As CPU speed increases faster than memory speed, you will need the techniques in this book. Also, as you move into multiple processors, memory problems don’t get better; usually they get worse. With many hungry processors always ready for more data, a memory subsystem can become extremely strained.
With just a little skill, we can often restructure memory accesses so that they play to your memory system’s strengths instead of its weaknesses.
The following code segment traverses a pointer chain:
while ((p = (char *) *p) != NULL); How will such a code interact with the cache if all the references fall within a small portion of memory? How will the code interact with the cache if references are stretched across many megabytes?
How would the code in [Exercise 1] behave on a multibanked memory system that has no cache?
A long time ago, people regularly wrote self-modifying code — programs that wrote into instruction memory and changed their own behavior. What would be the implications of self-modifying code on a machine with a Harvard memory architecture?
Assume a memory architecture with an L1 cache speed of 10 ns, L2 speed of 30 ns, and memory speed of 200 ns. Compare the average memory system performance with (1) L1 80%, L2 10%, and memory 10%; and (2) L1 85% and memory 15%.
On a computer system, run loops that process arrays of varying length from 16 to 16 million:
ARRAY(I) = ARRAY(I) + 3 How does the number of additions per second change as the array length changes? Experiment with
Which has more significant impact on performance: larger array elements or integer versus floating-point?
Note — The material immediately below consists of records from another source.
/-! ### The idle cycle and the fetch check (R67, R68) -/

theorem cycleResult_of_not_running {s : State} (h : s.mode ≠ .running) : cycleResult s = .next .noStep := by
  cases hmode : s.mode with
  | running => exact absurd hmode h
  | blocked x => simp only [cycleResult, hmode]
  | halted reason => simp only [cycleResult, hmode]

/-- Settles O5: both the cycle and its result look at the mode first. -/
theorem cycleIdleUnlessRunning : Obligations.CycleIdleUnlessRunning :=
  fun _ h => ⟨step_of_not_running h, cycleResult_of_not_running h⟩

theorem cycleResult_of_limit_le {s : State} (hrun : s.mode = .running) (hpc : 4094 ≤ s.pc.toNat) :
    cycleResult s = .next (.haltedAt s.pc none .invalidProgramCounter) := by
  simp only [cycleResult, hrun, Config.pcFetchLimit, ge_iff_le, hpc, if_true]

/-- Settles O6: the fetch check halts before anything is fetched or advanced. -/
theorem cycleRejectsProgramCounter : Obligations.CycleRejectsProgramCounter :=
  fun s hrun hpc => ⟨_, step_of_limit_le hrun hpc, rfl, unchangedExcept_mode_setMode s _,
    cycleResult_of_limit_le hrun hpc⟩

/-- Settles O8: below 4094 both limits let the fetch through, from 4095 up both reject it, and at 4094 only 4095 lets it
through. -/
theorem fetchLimitsDifferOnlyAt4094 : Obligations.FetchLimitsDifferOnlyAt4094 := by
  intro s
  refine ⟨fun hne => ?_, fun hrun hpc => cycleWith_of_fetches (Nat.le_refl 4095) hrun (hpc ▸ by decide)⟩
  by_cases hrun : s.mode = .running
  · rcases Nat.lt_or_ge s.pc.toNat 4094 with hlow | hhigh
    · rw [step_of_fetches hrun hlow]
      exact cycleWith_of_fetches (Nat.le_refl 4095) hrun (hlow.trans (by decide))
    · have hout : 4095 ≤ s.pc.toNat := Nat.lt_of_le_of_ne hhigh (Ne.symm hne)
      rw [step_of_limit_le hrun hhigh]
      exact cycleWith_of_limit_le hrun hout
  · rw [step_of_not_running hrun]
    exact cycleWith_of_not_running hrun

/-! ### The moves of the mode (R75) -/

/-- A cycle of a running machine that fetched keeps the mode, or writes it in the advanced state and nothing else. -/
theorem step_mode_cases {s t : State} (hrun : s.mode = .running) (hpc : s.pc.toNat < 4094) (h : step s = .next t) :
    t.mode = .running ∨
      ∃ m : Mode, ExecModeMove s.advance (decodeWord s.wordAtPc) m ∧ t = s.advance.setMode m := by
  rw [step_of_fetches hrun hpc] at h
  exact (exec_eq_next_iff.mp h).mode_cases.imp_left fun hsame => hsame.trans hrun

/-- Settles O10: a mode that is written by an instruction is all that it writes. -/
theorem haltingCycleIsPrecise : Obligations.HaltingCycleIsPrecise := by
  intro s t reason hrun hpc h hhalted
  rcases step_mode_cases hrun hpc h with hlive | ⟨m, -, rfl⟩
  · rw [hlive] at hhalted
    cases hhalted
  · exact congrArg s.advance.setMode hhalted

/-- The bounds of an access do not depend on the fetch advance. -/
theorem boundsFail_advance (i : Instr) (s : State) : boundsFail i s.advance = boundsFail i s := by
  cases i <;> rfl

theorem modeMove_of_step {s t : State} (h : step s = .next t) (hne : t.mode ≠ s.mode) :
    ModeMove s .cycle t.mode := by
  rcases step_cases h with ⟨-, rfl⟩ | ⟨hrun, hpc, rfl⟩ | ⟨hrun, hpc, -⟩
  · exact absurd rfl hne
  · exact .badPc hrun hpc
  · rcases step_mode_cases hrun hpc h with hsame | ⟨m, hmove, rfl⟩
    · exact absurd (hsame.trans hrun.symm) hne
    · generalize hword : decodeWord s.wordAtPc = i at hmove
      cases hmove with
      | waits x hkey => exact .waits x hrun hpc hword hkey
      | underflows hempty => exact .underflows hrun hpc hword hempty
      | outOfBounds hfails => exact .outOfBounds hrun hpc (by rwa [hword, ← boundsFail_advance])

theorem tick_mode (s : State) : (tick s).mode = s.mode := by
  cases hmode : s.mode <;> simp [tick, hmode]

theorem releaseKey_mode (s : State) : (releaseKey s).mode = s.mode := by
  cases hmode : s.mode <;> simp [releaseKey, hmode]

theorem modeMove_of_pressCode (k : KeyCode) {s : State} (hne : (pressCode k s).mode ≠ s.mode) :
    ModeMove s (.pressKey k.val) (pressCode k s).mode := by
  cases hmode : s.mode with
  | running => simp [pressCode, hmode] at hne
  | blocked x =>
    rw [pressCode_of_blocked k hmode]
    exact .wakes k.val x hmode k.isLt
  | halted reason => simp [pressCode, hmode] at hne

theorem modeMove_of_externalHalt (message : String) {s : State} (hne : (externalHalt message s).mode ≠ s.mode) :
    ModeMove s (.halt message) (externalHalt message s).mode := by
  cases hmode : s.mode with
  | running =>
    simp only [externalHalt, hmode]
    exact .requested message (by simp only [State.isHalted, hmode])
  | blocked x =>
    simp only [externalHalt, hmode]
    exact .requested message (by simp only [State.isHalted, hmode])
  | halted reason => simp [externalHalt, hmode] at hne

theorem modeMove_loadProgram (bytes : List Byte) (s : State) :
    ModeMove s (.loadProgram bytes) (loadProgram bytes s).mode := by
  rcases Nat.lt_or_ge programRoom bytes.length with hlong | hfits
  · rw [loadProgram_of_too_long hlong]
    exact .tooLarge bytes hlong
  · rw [loadProgram_of_fits hfits]
    exact .loads bytes hfits

/-- Settles O11: each operation keeps the mode or makes the move of its own row. -/
theorem modeMovesOnlyAlongTheTable : Obligations.ModeMovesOnlyAlongTheTable := by
  intro op s t h hne
  cases op with
  | cycle => exact modeMove_of_step h hne
  | tick =>
    obtain rfl := Host.Outcome.next.inj h
    exact absurd (tick_mode s) hne
  | pressKey code =>
    obtain ⟨k, rfl, rfl⟩ := apply_pressKey_eq_next h
    exact modeMove_of_pressCode k hne
  | releaseKey =>
    obtain rfl := Host.Outcome.next.inj h
    exact absurd (releaseKey_mode s) hne
  | halt message =>
    obtain rfl := Host.Outcome.next.inj h
    exact modeMove_of_externalHalt message hne
  | clearDirty | read =>
    obtain rfl := Host.Outcome.next.inj h
    exact absurd rfl hne
  | reset =>
    obtain rfl := Host.Outcome.next.inj h
    exact .resets
  | loadProgram bytes =>
    obtain rfl := Host.Outcome.next.inj h
    exact modeMove_loadProgram bytes s

/-! ### The result of a cycle that fetched (R74) -/

theorem cycleResult_of_fetches {s t : State} (hrun : s.mode = .running) (hpc : s.pc.toNat < 4094)
    (h : step s = .next t) : cycleResult s = .next (resultOf s.pc s.wordAtPc t.mode) := by
  have hfetch : fetchWord s = .next s.wordAtPc := fetchWord_eq_wordAtPc (hpc.trans (by decide))
  simp only [cycleResult, hrun, Config.pcFetchLimit, ge_iff_le, Nat.not_le.mpr hpc, if_false, hfetch, h, andThen_next]

theorem isUnknown_decodeWord_iff (w : Word) : isUnknown (decodeWord w) = true ↔ decodeWord w = .unknown w :=
  ⟨decodeWord_eq_unknown_of_isUnknown, fun h => by rw [h, isUnknown]⟩

/-- Settles O12: the result is a function of the final mode, and a halt by an instruction leaves memory as the fetch
read it. -/
theorem cycleResultFollowsTheMode : Obligations.CycleResultFollowsTheMode := by
  intro s t hrun hpc h
  rw [cycleResult_of_fetches hrun hpc h]
  refine ⟨fun hmode hword => ?unknown, fun hmode hword => ?executed, fun x hmode => ?waits, fun reason hmode => ?halts⟩
  case unknown =>
    have hunknown := (isUnknown_decodeWord_iff s.wordAtPc).mpr hword
    simp only [hmode, resultOf, hunknown, if_true]
  case executed =>
    have hknown := Bool.eq_false_iff.mpr (mt (isUnknown_decodeWord_iff s.wordAtPc).mp hword)
    simp only [hmode, resultOf, hknown, Bool.false_eq_true, if_false]
  case waits => simp only [hmode, resultOf]
  case halts =>
    refine ⟨by simp only [hmode, resultOf], ?_⟩
    rw [haltingCycleIsPrecise s t reason hrun hpc h hmode]
    exact ⟨rfl, rfl⟩

/-- Settles O28: UNKNOWN is the identity on the advanced state, and the result follows the mode. -/
theorem unknownWordIsReportedNoOp : Obligations.UnknownWordIsReportedNoOp := by
  refine ⟨by decide, fun w s => (Effect.unknown w).exec_eq, fun s hrun hpc hword => ?_⟩
  have hstep : step s = .next s.advance := by rw [step_of_fetches hrun hpc, hword, (Effect.unknown _).exec_eq]
  obtain ⟨hunknown, -⟩ := cycleResultFollowsTheMode s s.advance hrun hpc hstep
  exact ⟨hstep, hunknown hrun hword⟩

/-! ### Where a cycle leaves `pc` (R22) -/

/-- Settles O17: an instruction leaves `pc` past its own word, one skip further, at a return address or at an operand
below 0x1000, or is `Bnnn`. -/
theorem onlyComputedJumpsAndLastSkipsLeaveMemory : Obligations.OnlyComputedJumpsAndLastSkipsLeaveMemory := by
  intro s t hrun hpc hstack h hword
  rw [step_of_fetches hrun hpc] at h
  have hadv : s.advance.pc.toNat = s.pc.toNat + 2 := State.advance_pc_toNat (hpc.trans (by decide))
  rcases (exec_eq_next_iff.mp h).pc_cases with hpc' | hpc' | hmem | ⟨nnn, hpc'⟩ | ⟨nnn, hjump, -⟩
  · rw [hpc', hadv]
    omega
  · have hskip : t.pc.toNat = s.pc.toNat + 4 := by
      rw [hpc']
      bv_omega
    omega
  · exact .inl (Nat.lt_succ_of_le (hstack _ hmem))
  · rw [hpc', addrOperand_toNat]
    exact .inl nnn.isLt
  · exact absurd hjump (hword nnn)

/-! ### The trace listing (R76) -/

theorem mem_traceAddresses_iff (a : Nat) : a ∈ traceAddresses ↔ 0x200 ≤ a ∧ a ≤ 0xFFE ∧ a % 2 = 0 := by
  simp only [traceAddresses, Config.memSize, Config.progBase, List.mem_map, List.mem_range]
  constructor
  · rintro ⟨k, hk, rfl⟩
    omega
  · rintro ⟨hlow, hhigh, heven⟩
    exact ⟨(a - 0x200) / 2, by omega, by omega⟩

theorem traceAddresses_rising : traceAddresses.Pairwise (· < ·) :=
  List.pairwise_lt_range.map _ fun _ _ h => Nat.add_lt_add_left (Nat.mul_lt_mul_of_pos_left h (by decide)) _

theorem traceEntry_eq_some_iff (m : Memory) (a : Nat) (e : TraceEntry) :
    traceEntry m a = some e ↔ wordAt m a ≠ 0 ∧ e =
      { address := a, instr := decodeWord (wordAt m a), text := Config.traceFormat (decodeWord (wordAt m a)) } := by
  unfold traceEntry
  split
  · next hzero => simp [hzero]
  · next hword =>
    exact ⟨fun h => ⟨hword, (Option.some.inj h).symm⟩, fun ⟨_, h⟩ => congrArg some h.symm⟩

theorem traceEntry_address {m : Memory} {a : Nat} {e : TraceEntry} (h : traceEntry m a = some e) : e.address = a := by
  obtain ⟨-, rfl⟩ := (traceEntry_eq_some_iff m a e).mp h
  rfl

theorem mem_traceListing_iff (m : Memory) (e : TraceEntry) :
    e ∈ traceListing m ↔ e.address ∈ traceAddresses ∧ traceEntry m e.address = some e := by
  rw [traceListing, List.mem_filterMap]
  constructor
  · rintro ⟨a, ha, he⟩
    obtain rfl := traceEntry_address he
    exact ⟨ha, he⟩
  · rintro ⟨ha, he⟩
    exact ⟨_, ha, he⟩

theorem exists_traceListing_iff (m : Memory) (a : Nat) :
    (∃ e ∈ traceListing m, e.address = a) ↔ a ∈ traceAddresses ∧ wordAt m a ≠ 0 := by
  constructor
  · rintro ⟨e, hmem, rfl⟩
    obtain ⟨ha, he⟩ := (mem_traceListing_iff m e).mp hmem
    exact ⟨ha, ((traceEntry_eq_some_iff m _ e).mp he).1⟩
  · rintro ⟨ha, hword⟩
    obtain ⟨e, he⟩ : ∃ e : TraceEntry, traceEntry m a = some e :=
      ⟨_, (traceEntry_eq_some_iff m a _).mpr ⟨hword, rfl⟩⟩
    obtain rfl := traceEntry_address he
    exact ⟨e, (mem_traceListing_iff m e).mpr ⟨ha, he⟩, rfl⟩

theorem traceListing_rising (m : Memory) : (traceListing m).Pairwise fun d e => d.address < e.address := by
  refine traceAddresses_rising.filterMap _ fun a b hlt d hd e he => ?_
  rw [traceEntry_address hd, traceEntry_address he]
  exact hlt

theorem cycleResult_answers (s : State) : ∃ r : CycleResult, cycleResult s = .next r := by
  by_cases hrun : s.mode = .running
  · rcases Nat.lt_or_ge s.pc.toNat 4094 with hpc | hpc
    · obtain ⟨t, hstep⟩ : ∃ t : State, step s = .next t := cycleWith_answers (by decide) s
      exact ⟨_, cycleResult_of_fetches hrun hpc hstep⟩
    · exact ⟨_, cycleResult_of_limit_le hrun hpc⟩
  · exact ⟨_, cycleResult_of_not_running hrun⟩

theorem traceMemory_eq_ite (snapshot : Config.TraceSnapshot) (s t : State) :
    traceMemory snapshot s t = if snapshot = .before then s.mem else t.mem := by
  cases snapshot with
  | before => rfl
  | after => rfl

/-- Settles O13: the listing is the scan of the rising addresses, and the output puts it beside the result. -/
theorem traceListsNonZeroWords : Obligations.TraceListsNonZeroWords := by
  refine ⟨fun m a => ?listed, fun m e hmem => ?entry, traceListing_rising, fun trace s => ?output⟩
  case listed => rw [exists_traceListing_iff, mem_traceAddresses_iff, and_assoc, and_assoc]
  case entry =>
    obtain ⟨-, he⟩ := (mem_traceListing_iff m e).mp hmem
    obtain ⟨-, heq⟩ := (traceEntry_eq_some_iff m _ e).mp he
    rw [heq]
    exact ⟨rfl, rfl⟩
  case output =>
    obtain ⟨t, hstep⟩ : ∃ t : State, step s = .next t := cycleWith_answers (by decide) s
    obtain ⟨r, hresult⟩ := cycleResult_answers s
    refine ⟨t, ⟨r, if trace then some (traceListing (traceMemory Config.traceSnapshot s t)) else none⟩, hstep, ?_,
      hresult, ?_⟩
    · simp only [cycleOutput, hresult, hstep, andThen_next]
    · rw [traceMemory_eq_ite]

end Sys2Proof.Machine
end

/-! ## What no instruction reads -/

section
namespace Sys2Proof.Machine

/-! ### Updates that the shared operations do not see -/

/-- A block load commutes with an update that each register write commutes with. -/
theorem setRegsFrom_commutes {f : State → State}
    (hreg : ∀ (s : State) (r : Reg) (b : Byte), f (s.setReg r b) = (f s).setReg r b) (s : State) (r : Nat)
    (bytes : List Byte) : f (s.setRegsFrom r bytes) = (f s).setRegsFrom r bytes := by
  induction bytes generalizing s r with
  | nil => rfl
  | cons b rest ih =>
    rw [State.setRegsFrom, State.setRegsFrom, ih]
    split
    · rw [hreg]
    · rfl

/-- A skip commutes with an update that the advance commutes with. -/
theorem skipIf_commutes {f : State → State} (hadv : ∀ s : State, f s.advance = (f s).advance) (s : State) (c : Bool) :
    f (s.skipIf c) = (f s).skipIf c := by
  cases c with
  | true => exact hadv s
  | false => rfl

/-! ### KEY (10_state.md R31) -/

theorem State.setKey_skipIf (s : State) (k : Option KeyCode) (c : Bool) :
    (s.skipIf c).setKey k = (s.setKey k).skipIf c :=
  skipIf_commutes (f := (·.setKey k)) (fun _ => rfl) s c

theorem State.setKey_setRegsFrom (s : State) (k : Option KeyCode) (r : Nat) (bytes : List Byte) :
    (s.setRegsFrom r bytes).setKey k = (s.setKey k).setRegsFrom r bytes :=
  setRegsFrom_commutes (f := (·.setKey k)) (fun _ _ _ => rfl) s r bytes

theorem boundsFail_setKey (i : Instr) (s : State) (k : Option KeyCode) :
    boundsFail i (s.setKey k) = boundsFail i s := by
  cases i <;> rfl

/-- An instruction that does not read `KEY` has the same effect beside any other latch. -/
theorem Effect.setKey {s : State} {i : Instr} {t : State} (h : Effect s i t) (hread : i.readsKey = false)
    (k : Option KeyCode) : Effect (s.setKey k) i (t.setKey k) := by
  cases h with
  | skp | sknp | takesKey | waits => cases hread
  | seImm x kk => exact s.setKey_skipIf k _ ▸ .seImm x kk
  | sneImm x kk => exact s.setKey_skipIf k _ ▸ .sneImm x kk
  | seReg x y => exact s.setKey_skipIf k _ ▸ .seReg x y
  | sneReg x y => exact s.setKey_skipIf k _ ▸ .sneReg x y
  | ldVxMem x hfits => exact s.setKey_setRegsFrom k 0 _ ▸ .ldVxMem x hfits
  | outOfBounds hfails => exact .outOfBounds ((boundsFail_setKey i s k).trans hfails)
  | underflow hempty => exact .underflow hempty
  | ret below a htop => exact .ret below a htop
  | drw x hcompletes => exact .drw (s := s.setKey k) x hcompletes
  | addIVx x hinside => exact .addIVx (s := s.setKey k) x hinside
  | addIVxFlag x habove => exact .addIVxFlag (s := s.setKey k) x habove
  | ldBVx x hfits => exact .ldBVx (s := s.setKey k) x hfits
  | ldMemVx x hfits => exact .ldMemVx (s := s.setKey k) x hfits
  | _ => constructor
Try this on a range of different computers.
Create a two-dimensional array of 1024×1024. Loop through the array with rows as the inner loop and then again with columns as the inner loop. Perform a simple operation on each element. Do the loops perform differently? Why? Experiment with different dimensions for the array and see the performance impact.
Write a program that repeatedly executes timed loops of different sizes to determine the cache size for your system.
- See Chapter 15, Using Published Benchmarks, for details on the Linpack benchmark.
- Magnetic core memory is still used in applications where radiation “hardness” — resistance to changes caused by ionizing radiation — is important.
- [Section 3.2.1] describes cache coherency in more detail.
- The term for this is demand paging.
- Text pages are identified by the disk device and block number from which they came.
- See the STREAM section in Chapter 15 for measures of memory bandwidth.
- By the way, most machines have uncached memory spaces for process synchronization and I/O device registers. However, memory references to these locations bypass the cache because of the address chosen, not necessarily because of the instruction chosen.